The farmers from Punjab, protesting against the three farm laws, are facing a similar quagmire with the Khalistan bogey. This is by no means a discussion on the merits or de-merits of the three farm laws, but something more basic — exploring a baseless narrative and contextualising it for what it actually is. The Khalistan drivel is the figment of the imagination of a few with no meaningful base in Punjab — except an irrelevant fringe which is romanticised overseas and exploited by India’s enemies.

A fringe cannot define a majority; an irrelevant fringe all the less so.

Khalistan is an idea whose time will never come, definitely not today, nor tomorrow nor ever. Pakistan’s dream of a de-hyphenated Indian-Sikh identity never got the kind of traction it hoped for even in the darkest of days, because Punjab chose India and put to bed a dark and bloody chapter in its history.
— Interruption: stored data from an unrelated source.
-- ==== Sys2Proof/Decode.lean ====
section
/-! DEFINITION. The decoder of lane and uniform words with the refusals of 04 R84 and R106, and the encoder of the same tables. A refusal is the DETAIL of ILLEGAL_ENCODING: 2 a reserved opcode, 3 a reserved value, 4 a reserved slot or register number, 5 nonzero must-be-zero bits, 6 two literals. -/

namespace Sys2Proof

/-- The code of Scope: its place in the spec's table. -/
def Scope.code : Scope → Nat
  | .plain => 0
  | .strand => 1
  | .grove => 2
  | .cluster => 3
  | .die => 4
  | .device => 5
  | .system => 6

/-- The Scope that a code names. -/
def Scope.ofCode : Nat → Option Scope
  | 0 => some .plain
  | 1 => some .strand
  | 2 => some .grove
  | 3 => some .cluster
  | 4 => some .die
  | 5 => some .device
  | 6 => some .system
  | _ => none

/-- The code of Order: its place in the spec's table. -/
def Order.code : Order → Nat
  | .relaxed => 0
  | .acquire => 1
  | .release => 2
  | .acqRel => 3

/-- The Order that a code names. -/
def Order.ofCode : Nat → Option Order
  | 0 => some .relaxed
  | 1 => some .acquire
  | 2 => some .release
  | 3 => some .acqRel
  | _ => none

/-- The code of Hint: its place in the spec's table. -/
def Hint.code : Hint → Nat
  | .normal => 0
  | .stream => 1
  | .keep => 2
  | .bypassL1 => 3
  | .nonTemporal => 4

/-- The Hint that a code names. -/
def Hint.ofCode : Nat → Option Hint
  | 0 => some .normal
  | 1 => some .stream
  | 2 => some .keep
  | 3 => some .bypassL1
  | 4 => some .nonTemporal
  | _ => none

/-- The code of FCond: its place in the spec's table. -/
def FCond.code : FCond → Nat
  | .eq => 0
  | .ne => 1
  | .lt => 2
  | .le => 3
  | .gt => 4
  | .ge => 5
  | .ord => 6
  | .uno => 7

/-- The FCond that a code names. -/
def FCond.ofCode : Nat → Option FCond
  | 0 => some .eq
  | 1 => some .ne
  | 2 => some .lt
  | 3 => some .le
  | 4 => some .gt
  | 5 => some .ge
  | 6 => some .ord
  | 7 => some .uno
  | _ => none

/-- The code of ICond: its place in the spec's table. -/
def ICond.code : ICond → Nat
  | .eq => 0
  | .ne => 1
  | .lt => 2
  | .le => 3
  | .gt => 4
  | .ge => 5

/-- The ICond that a code names. -/
def ICond.ofCode : Nat → Option ICond
  | 0 => some .eq
  | 1 => some .ne
  | 2 => some .lt
  | 3 => some .le
  | 4 => some .gt
  | 5 => some .ge
  | _ => none

/-- The code of UCond: its place in the spec's table. -/
def UCond.code : UCond → Nat
  | .eq => 0
  | .ne => 1
  | .lt => 2
  | .ge => 3

/-- The UCond that a code names. -/
def UCond.ofCode : Nat → Option UCond
  | 0 => some .eq
  | 1 => some .ne
  | 2 => some .lt
  | 3 => some .ge
  | _ => none

/-- The code of RndSel: its place in the spec's table. -/
def RndSel.code : RndSel → Nat
  | .rne => 0
  | .rtz => 1
  | .rup => 2
  | .rdn => 3
  | .fpc => 4

/-- The RndSel that a code names. -/
def RndSel.ofCode : Nat → Option RndSel
  | 0 => some .rne
  | 1 => some .rtz
  | 2 => some .rup
  | 3 => some .rdn
  | 4 => some .fpc
  | _ => none

/-- The code of SfnFn: its place in the spec's table. -/
def SfnFn.code : SfnFn → Nat
  | .rcp => 0
  | .rsq => 1
  | .sqrt => 2
  | .exp2 => 3
  | .log2 => 4
  | .sin => 5
  | .cos => 6
  | .tanh => 7
  | .erf => 8

/-- The SfnFn that a code names. -/
def SfnFn.ofCode : Nat → Option SfnFn
  | 0 => some .rcp
  | 1 => some .rsq
  | 2 => some .sqrt
  | 3 => some .exp2
  | 4 => some .log2
  | 5 => some .sin
  | 6 => some .cos
  | 7 => some .tanh
  | 8 => some .erf
  | _ => none

/-- The code of AtFn: its place in the spec's table. -/
def AtFn.code : AtFn → Nat
  | .add => 0
  | .min => 1
  | .max => 2
  | .nmax => 3
  | .and => 4
  | .or => 5
  | .xchg => 6
  | .cas => 7

/-- The AtFn that a code names. -/
def AtFn.ofCode : Nat → Option AtFn
  | 0 => some .add
  | 1 => some .min
  | 2 => some .max
  | 3 => some .nmax
  | 4 => some .and
  | 5 => some .or
  | 6 => some .xchg
  | 7 => some .cas
  | _ => none

/-- The code of AtxFn: its place in the spec's table. -/
def AtxFn.code : AtxFn → Nat
  | .add64 => 0
  | .xchg64 => 1
  | .cas64 => 2
  | .xadd => 3
  | .radd => 4
  | .radd64 => 5
  | .ror => 6
  | .rnmax => 7

/-- The AtxFn that a code names. -/
def AtxFn.ofCode : Nat → Option AtxFn
  | 0 => some .add64
  | 1 => some .xchg64
  | 2 => some .cas64
  | 3 => some .xadd
  | 4 => some .radd
  | 5 => some .radd64
  | 6 => some .ror
  | 7 => some .rnmax
  | _ => none

/-- The code of LogicOp: its place in the spec's table. -/
def LogicOp.code : LogicOp → Nat
  | .and => 0
  | .or => 1
  | .xor => 2

/-- The LogicOp that a code names. -/
def LogicOp.ofCode : Nat → Option LogicOp
  | 0 => some .and
  | 1 => some .or
  | 2 => some .xor
  | _ => none

/-- The code of VoteFn: its place in the spec's table. -/
def VoteFn.code : VoteFn → Nat
  | .all => 0
  | .any => 1
  | .eq => 2

/-- The VoteFn that a code names. -/
def VoteFn.ofCode : Nat → Option VoteFn
  | 0 => some .all
  | 1 => some .any
  | 2 => some .eq
  | _ => none

/-- The code of RedFn: its place in the spec's table. -/
def RedFn.code : RedFn → Nat
  | .add => 0
  | .min => 1
  | .max => 2
  | .nmin => 3
  | .nmax => 4
  | .and => 5
  | .or => 6
  | .xor => 7
  | .fsum => 8
  | .fmin => 9
  | .fmax => 10
  | .add64 => 11

/-- The RedFn that a code names. -/
def RedFn.ofCode : Nat → Option RedFn
  | 0 => some .add
  | 1 => some .min
  | 2 => some .max
  | 3 => some .nmin
  | 4 => some .nmax
  | 5 => some .and
  | 6 => some .or
  | 7 => some .xor
  | 8 => some .fsum
  | 9 => some .fmin
  | 10 => some .fmax
  | 11 => some .add64
  | _ => none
To think that a stray poster or key chain of a dead terrorist implies a deeper rooted problem or sentiment in Punjab, that too in the year 2021, is reflective of an “embarrassing neurosis” – to quote Shekhar Gupta from his National Interest column back in 2019. Therefore, to repeatedly call into question the choices of a majority of Sikhs, who have and will continue to serve their country with pride, by labelling them as ‘separatists’ — is shameful.

It is evident that obfuscation and the desire to hijack important conversations lies at the centre of this divisive labelling.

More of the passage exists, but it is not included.